Putting too much stock in one's company can be a bad idea, as Robert K. Gasper and James D. Fairfield found out the hard way.
The former employees of Central Maine Power Co. were charged with insider trading by the Securities and Exchange Commission for transferring all of their 401(k) balances into a CMP stock fund the day before the firm announced plans to merge with Energy East Corp. on June 15, 1999.
Mr. Gasper, who invested $336,528 in CMP stock, made an illegal profit of $88,604 and Mr. Garfield, who invested $304,556, made an illegal profit of $80,186, the SEC charges. Under a settlement with the SEC, they agreed to return the illegal profits, but a portion of that was waived because of their inability to cough up the entire amount. Mr. Gasper will pay $65,000, and Mr. Fairfield, $30,000.

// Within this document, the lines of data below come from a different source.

-- ==== Sys2Proof/Machine/Image.lean ====
section
/-! DEFINITION. The records of a save area (R47, R345 to R349): where their parts lie, and what lands in the image of a warp,
a holder or an event queue that is saved (R32). -/

namespace Sys2Proof.Machine

/-! ### Layout -/

/-- A size rounded up to 64 bytes (R348). -/
def align64 (n : Nat) : Nat := (n + 63) / 64 * 64

/-- A warp record with its extension (R47, R346). -/
def warpSize (v : Nat) : Nat := 0x800 + 256 * v + 0x200

/-- Parts of a holder's record (R349): scratchpad, full/empty bits, operand buffer, banks, warps. -/
def wgScrOff : Nat := 0x1140
def wgFullOff (k : Khdr) : Nat := wgScrOff + align64 k.scratch
def wgOpOff (k : Khdr) : Nat := wgFullOff k + align64 ((k.scratch + 31) / 32)
def wgBankOff (k : Khdr) (i : Nat) : Nat := wgOpOff k + k.opbanks * 4096 + i * 8704
def wgWarpOff (k : Khdr) (v banks i : Nat) : Nat := wgBankOff k banks + i * warpSize v

/-- Vector registers of a holder's warps. -/
def wgV (g : Wg) : Nat := g.k.v

/-- The whole record of a holder with some banks and warps. -/
def wgSize (g : Wg) (banks warps : Nat) : Nat := wgWarpOff g.k (wgV g) banks warps

/-- A core record with some holders (R349). -/
def coreSize (n : Nat) : Nat := align64 (0x1040 + 8 * n)

/-! ### What lands in an image (R32) -/

/-- A warp is saved and not resident. -/
def isSaved (s : State) (w : Nat) : Bool := (tblGet? s.savedWarps w).isSome

def savedWarp (s : State) (w : Nat) : Warp := tblGet s.savedWarps w

/-- A pending register write lands in the image of its warp, unless its thread had ended. -/
def imageReg (s : State) (w : Nat) (r : RegWrite) : State :=
  let x := savedWarp s w
  if r.reg ≥ 512 then putNat s (x.image + 0x400 + 4 * (r.reg - 512)) 4 r.val.toNat
  else if (tblGet? x.lanes r.lane).isSome then putNat s (x.image + 0x800 + r.lane * 4 * x.nv + 4 * r.reg) 4 r.val.toNat
  else s

/-- The count of a flag falls in the image. -/
def imageFlag (s : State) (w f : Nat) : State :=
  if f < 12 then
    let a := (savedWarp s w).image + 0x380 + 0x48 + f
    putNat s a 1 (homeNat s a 1 - 1)
  else s

/-- PENDING of the image falls: one return is written. -/
def imageReturned (s : State) (w : Nat) : State :=
  if isSaved s w then
    let a := (savedWarp s w).image + 0x380 + 0x44
    putNat s a 2 (homeNat s a 2 - 1)
  else s

/-- The 16 bytes of an event record (R295). -/
def eventBytes (r : EvRec) : List Byte :=
  leBytes 1 r.kind ++ leBytes 1 r.cause ++ leBytes 1 r.ctr ++ leBytes 1 0 ++ leBytes 4 r.source ++ leBytes 8 r.value

/-- A record enters the saved event queue of a logical core, or is held (R262, R297). -/
def imageEvent (s : State) (lk : Nat) (r : EvRec) : State :=
  let a := (lcoreOf s lk).image
  let n := homeNat s (a + 4) 4
  if n < 256 ∧ (lcoreOf s lk).evHeld = [] then putNat (putHome s (a + 0x40 + 16 * n) 0 (eventBytes r)) (a + 4) 4 (n + 1)
  else updLcore s lk fun c => { c with evHeld := c.evHeld ++ [r] }

/-- Records in the event queue of a logical core, saved or resident. -/
def eventCount (s : State) (lk : Nat) : Nat :=
  if (lcoreOf s lk).image ≠ 0 then homeNat s ((lcoreOf s lk).image + 4) 4 else (lcoreOf s lk).ev.length

end Sys2Proof.Machine
end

The SEC's lawsuit charged that Mr. Gasper first learned about the planned merger in late April or early May 1999. He was asked to retrieve information for a "top secret" project and assumed someone was "looking at the company." After learning that a highly unusual meeting had been scheduled for late in the day on June 14, Mr. Gasper concluded that an acquisition announcement was imminent and transferred all his 401(k) balance into company stock. He also tipped off Mr. Fairfield, who then executed a similar trade.